## Task material
/-- The link states (R32). -/
inductive LinkCondition where
  | up | partially | down
deriving DecidableEq, Repr

/-- The fault causes of a link (R27). -/
inductive FaultCause where
  | none | timing | sync | check
deriving DecidableEq, Repr

/-- One sensor link (R27, R28, R32). `slotOpen` is the model's own: a slot has begun and its end is not yet taken (R26). -/
structure LinkState where
  state : LinkCondition
  expected : Option Byte
  lastGood : Byte
  missing : Nat
  seqErrors : Nat
  fault : FaultCause
  slotOpen : Bool
deriving DecidableEq, Repr

/-- A leaky integrator: rate accumulator V, position accumulator P, saturation mark (R34, R36). -/
structure Integrator where
  v : Int
  p : Int
  saturated : Bool
deriving DecidableEq, Repr

/-- The states of an inertial group (R41). -/
inductive GroupCondition where
  | invalid | settling | valid
deriving DecidableEq, Repr

/-- An inertial group (R40, R41). -/
structure Group where
  state : GroupCondition
  settle : Nat
  lossSeen : Bool
deriving DecidableEq, Repr

/-- The Sensor Link Controller. `slotTimer` is the tick the next slot begins, none while the links are idle (R26);
`slotStart` the tick the latest slot began. -/
structure Slc where
  s1 : LinkState
  s2 : LinkState
  s3 : LinkState
  channels : Channels
  vertLeft : Integrator
  vertRight : Integrator
  lateral : Integrator
  yaw : Word48
  yawSaturated : Bool
  vertGroup : Group
  latGroup : Group
  kv : Nat
  kp : Nat
  vMin : Nat
  hV : Nat
  settleValue : Nat
  slotTimer : Option Nat
  slotStart : Nat
deriving DecidableEq, Repr

/-! ### Assembly Unit -/

/-- A GAUGE snapshot (R43); a field that is none is absent (R44). -/
structure GaugeSnapshot where
  gl : Option Int
  gr : Option Int
deriving DecidableEq, Repr

/-- A VERTICAL snapshot (R43, R44). -/
structure VerticalSnapshot where
  hL : Option Int
  hR : Option Int
  zl : Option Int
  zr : Option Int
deriving DecidableEq, Repr

/-- A LATERAL snapshot (R43, R44). -/
structure LateralSnapshot where
  hy : Option Int
  roll : Option Int
  psi : Option Word48
deriving DecidableEq, Repr

/-- The delivery of one sample event: the event's index, direction and flags, and the three snapshots (R43). -/
structure Delivery where
  k : Int
  direction : Direction
  slip : Bool
  encSwitch : Bool
  gauge : GaugeSnapshot
  vertical : VerticalSnapshot
  lateral : LateralSnapshot
deriving DecidableEq, Repr

/-- A PARTIAL slot of the assembly table (R50). -/
structure Slot where
  j : Int
  gauge : Option GaugeSnapshot
  vertical : Option VerticalSnapshot
  lateral : Option LateralSnapshot
  mark1 : Bool
  mark2 : Bool
  slip : Bool
  encSwitch : Bool
deriving DecidableEq, Repr

/-- A base record (R53). -/
structure BaseRecord where
  j : Int
  direction : Direction
  gauge : GaugeSnapshot
  vertical : VerticalSnapshot
  lateral : LateralSnapshot
  mark1 : Bool
  mark2 : Bool
  slip : Bool
  encSwitch : Bool
deriving DecidableEq, Repr

/-- The Assembly Unit. The table is keyed by j mod 256 (R50). -/
structure Asu where
  table : Table Slot
  assembling : Bool
  direction : Direction
  latest : Option Int
  completed : Word32
  incomplete : Nat
  restarts : Nat
  pGauge : Int
  pVertical : Int
  pLateral : Int
deriving DecidableEq, Repr

/-! ### Geometry Computation Unit -/

/-- The base quantities of a track point, each present or absent (R66 to R69). -/
structure BaseQuantities where
  g : Option Int
  cl : Option Int
  yl : Option Int
  yr : Option Int
  ul : Option Int
  ur : Option Int
  psi : Option Word48
deriving DecidableEq, Repr

/-- The position fields of a window entry (R82). -/
structure PositionFields where
  chainage : Int
  planEntry : Option Nat
  segment : Option Nat
  lineCode : Nat
  speed : Nat
  uncertain : Bool
  step : Bool
  line : Bool
  slip : Bool
  encSwitch : Bool
deriving DecidableEq, Repr

/-- A FILLED entry of the profile window (R70). -/
structure WindowEntry where
  j : Int
  quantities : BaseQuantities
  direction : Direction
  mark1 : Bool
  mark2 : Bool
  slip : Bool
  encSwitch : Bool
  position : PositionFields
  pending : Bool
deriving DecidableEq, Repr

/-- The Geometry Computation Unit. The window is keyed by j mod 128 (R70). -/
structure Gcu where
  window : Table WindowEntry
  active : Bool
  direction : Direction
  latest : Option Int
  pendingCount : Nat
  output : Word32
  flushed : Word32
  dropped : Nat
  g0 : Int
  gNom : Int
  railDistance : Int
  armA : Nat
  armB : Nat
  twistBase : Nat
  halfBase : Nat
  reachUp : Nat
  reachDown : Nat
  interval : Nat
deriving DecidableEq, Repr

/-- The eight parameter values of an output record, at full precision, each present or absent (R81). -/
structure Parameters where
  checked : Seven (Option Int)
  cv : Option Int
deriving DecidableEq, Repr

/-- An output record (R81). -/
structure OutputRecord where
  j : Int
  run : Word32
  direction : Direction
  chainage : Int
  planEntry : Option Nat
  segment : Option Nat
  lineCode : Nat
  speed : Nat
  uncertain : Bool
  step : Bool
  line : Bool
  slip : Bool
  encSwitch : Bool
  offPlan : Bool
  mark1 : Bool
  mark2 : Bool
  values : Parameters
deriving DecidableEq, Repr

/-! ### Position Reference Unit -/

/-- An entry of the position history (R96). -/
structure HistoryEntry where
  index : Int
  chainage : Int
  correction : Int
  planEntry : Option Nat
  segment : Option Nat
  lineCode : Nat
  speed : Nat
  uncertain : Bool
  step : Bool
  line : Bool
  slip : Bool
  encSwitch : Bool
deriving DecidableEq, Repr

/-- The kind of a fix list entry (R105). -/
inductive FixKind where
  | slew | step | forced
deriving DecidableEq, Repr

/-- An entry of the fix list (R105). -/
structure Fix where
  j : Int
  chainage : Int
  error : Int
  errorNow : Int
  grade : Nat
  port : Port
  lineCode : Nat
  epoch : Word16
  kind : FixKind
deriving DecidableEq, Repr

/-- A mask range of a segment (R116); bit p of the set names parameter p (R203). -/
structure Mask where
  lo : Int
  hi : Int
  params : Byte
deriving DecidableEq, Repr

/-- A segment (R116). -/
structure Segment where
  lineCode : Nat
  lo : Int
  hi : Int
  limitSet : Nat
  masks : List Mask
deriving DecidableEq, Repr

/-- A plan entry (R118). -/
structure PlanEntry where
  segment : Nat
  orientation : Orientation
deriving DecidableEq, Repr

/-- The Position Reference Unit. The history is keyed by index mod 4096 (R96). A `cursor` of none is OFF_PLAN, an empty
`plan` is no plan. `running` is the model's own: the run as the PRU knows it from its notices (log entry 12). -/
structure Pru where
  ccur : Int
  latest : Option Int
  direction : Direction
  residual : Int
  correction : Int
  stepMark : Bool
  uncertain : Bool
  history : Table HistoryEntry
  fixes : List Fix
  acceptWindow : Int
  stepThreshold : Int
  slewLimit : Int
  segments : Table Segment
  plan : List PlanEntry
  cursor : Option Nat
  orientation : Orientation
  lineCode : Nat
  lineMark : Bool
  running : Bool
deriving DecidableEq, Repr

/-! ### Exception Unit -/

/-- The limits of one parameter (R133); the enable byte has bits 0 to 2 for U1 to U3 and 3 to 5 for L1 to L3 (R203). -/
structure ParamLimits where
  u1 : Int
  u2 : Int
  u3 : Int
  l1 : Int
  l2 : Int
  l3 : Int
  enable : Byte
  hysteresis : Int
  mergeGap : Nat
deriving DecidableEq, Repr

/-- The sides of a run (R136). -/
inductive Side where
  | high | low
deriving DecidableEq, Repr

/-- A run of the open-run table (R138). -/
structure OpenRun where
  side : Side
  startIndex : Int
  startChainage : Int
  lastIndex : Int
  lastChainage : Int
  severity : Nat
  peak : Int
  peakChainage : Int
  inside : Nat
  absent : Nat
  limitSet : Nat
  lineCode : Nat
  segment : Option Nat
  uncertainSeen : Bool
  onsetSent : Bool
deriving DecidableEq, Repr

/-- The Exception Unit. -/
structure Exu where
  limitSets : Table (Seven ParamLimits)
  runs : Seven (Option OpenRun)
  judged : Word32
  opened : Word32
  onsets : Word32
  closed : Word32
deriving DecidableEq, Repr

/-- The kinds of an exception record (R148, R149). -/
inductive ExceptionKind where
  | onset | closed
deriving DecidableEq, Repr

/-- The causes of an exception record (R149, R199). -/
inductive Cause where
  | none | returned | invalid | side | masked | boundary | long | reversed | suspended | stopped
deriving DecidableEq, Repr

/-- An exception record as the EXU hands it over, without its sequence number (R148, R149). -/
structure ExceptionRecord where
  run : Word32
  kind : ExceptionKind
  param : Param
  severity : Nat
  side : Side
  cause : Cause
  uncertain : Bool
  offPlan : Bool
  startIndex : Int
  startChainage : Int
  endChainage : Int
  peak : Int
  peakChainage : Int
  length : Nat
  lineCode : Nat
  segment : Option Nat
  limitSet : Nat
deriving DecidableEq, Repr

/-! ### Marker and Trigger Unit -/

/-- A marker line (R157 to R159). -/
structure MarkerState where
  edge : Edge
  mount : Int
  spacing : Nat
  captures : Word16
  previous : Option Int
  ignored : Nat
deriving DecidableEq, Repr

/-- The line levels (R164). -/
inductive Level where
  | low | high
deriving DecidableEq, Repr

/-- A trigger channel (R164 to R168). `timer` is none in IDLE and the tick of expiry in PULSE; `level` is the level the
line is driven at. -/
structure TriggerState where
  enable : Bool
  pitch : Nat
  phase : Nat
  mount : Int
  width : Nat
  polarity : Level
  timer : Option Nat
  level : Level
  pulses : Word16
  dropped : Nat
  lastStarted : Option Int
  lastDropped : Option Int
deriving DecidableEq, Repr
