/-- A FIX_AT or FIX_NOW naming another line (R126 to R128): a stale index is refused with STALE, a point already recorded on that line and
a chainage the plan does not hold with OFF_ROUTE, one beside an entry of at least its grade within 8 samples with DUPLICATE, in that order.
The plan search takes the first entry of that line whose segment contains the chainage; the cursor goes there, Ccur becomes the chainage
counted from the fix point along that entry, r is 0, LINE is pending, UNCERTAIN clear, the entries of lower grade within 8 samples are
removed, and the list entry and the reply carry the change of Ccur. The waiting notices are excluded as for the current line (log entry 13). -/
def Obligations.AFixOfAnotherLineIsPlacedOnThePlan : Prop :=
  ∀ (s : State) (now : Bool) (port : Port) (rq : Request),
    Serves s port rq (if now then .fixNow else .fixAt) →
    let b := rq.payload
    let off := if now then 2 else 4
    let j := if now then s.odu.positionIndex + getS16 b 0 else getS32 b 0
    let c := getS32 b off
    let line := getU16 b (off + 4)
    let grade := getU8 b (off + 6)
    let cmd := if now then Instr.fixNow else Instr.fixAt
    let p := s.pru
    let conflicts := p.fixes.filter (fun f => decide ((j - f.j).natAbs ≤ 8))
    s.rcu.runState = .running → s.resumeWaits = false → s.startWaits = false → line ≠ p.lineCode → line ≠ 0 →
    1 ≤ grade → grade ≤ 3 → getU8 b (off + 7) ≤ 1 → Fits32 j →
    (p.reference j s.odu.interval = none → exec cmd s = .next (onlyReplies s port rq (.of .stale []))) ∧
    (∀ h, p.historyAt j = some h → h.lineCode = line →
      exec cmd s = .next (onlyReplies s port rq (.of .offRoute []))) ∧
    (p.reference j s.odu.interval ≠ none → (∀ h, p.historyAt j = some h → h.lineCode ≠ line) →
      let holds (x : PlanEntry) : Prop :=
        (p.segment x.segment).lineCode = line ∧ (p.segment x.segment).lo ≤ c ∧ c ≤ (p.segment x.segment).hi
      ((∀ x ∈ p.plan, ¬holds x) → exec cmd s = .next (onlyReplies s port rq (.of .offRoute []))) ∧
      ((∃ x ∈ p.plan, holds x) → ∀ f, conflicts.head? = some f → (∃ g ∈ conflicts, grade ≤ g.grade) →
        exec cmd s = .next (onlyReplies s port rq (.of .duplicate (putS32 f.j ++ putU8 f.grade)))) ∧
      ∀ (e : Nat) (x : PlanEntry) (k : Int), p.plan[e]? = some x → holds x →
        (∀ i y, i < e → p.plan[i]? = some y → ¬holds y) → p.latest = some k →
        (∀ g ∈ conflicts, g.grade < grade) →
        let moved := satS32 (c + x.orientation.sign * (k - j) * s.odu.interval)
        let f : Fix :=
          { j := j, chainage := c, error := satS32 (moved - p.ccur), errorNow := satS32 (moved - p.ccur), grade := grade,
            port := port, lineCode := line, epoch := s.odu.epoch, kind := if getU8 b (off + 7) = 1 then .forced else .step }
        let kept := p.fixes.filter (fun g => !decide ((j - g.j).natAbs ≤ 8))
        exec cmd s = .next { s with
          pru := { p with ccur := moved, cursor := some e, orientation := x.orientation, lineCode := line, residual := 0,
                          lineMark := true, uncertain := false, fixes := (f :: kept).take 8 },
          cpc := s.cpc.answer port rq (.of .ok (putS32 j ++ putS32 f.error ++ putS32 f.errorNow ++ putS32 0 ++
            putU8 f.kind.code ++ putU8 conflicts.length ++ putU8 (min 8 (kept.length + 1)) ++ putU8 e)) })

## What the task requires
The line containing "taken (R26). -/" marks the end. Please print exactly every line from the top of the data to it, both included, and nothing more.

## Response to this exercise
/-- The link states (R32). -/
inductive LinkCondition where
  | up | partially | down
deriving DecidableEq, Repr

/-- The fault causes of a link (R27). -/
inductive FaultCause where
  | none | timing | sync | check
deriving DecidableEq, Repr

/-- One sensor link (R27, R28, R32). `slotOpen` is the model's own: a slot has begun and its end is not yet taken (R26). -/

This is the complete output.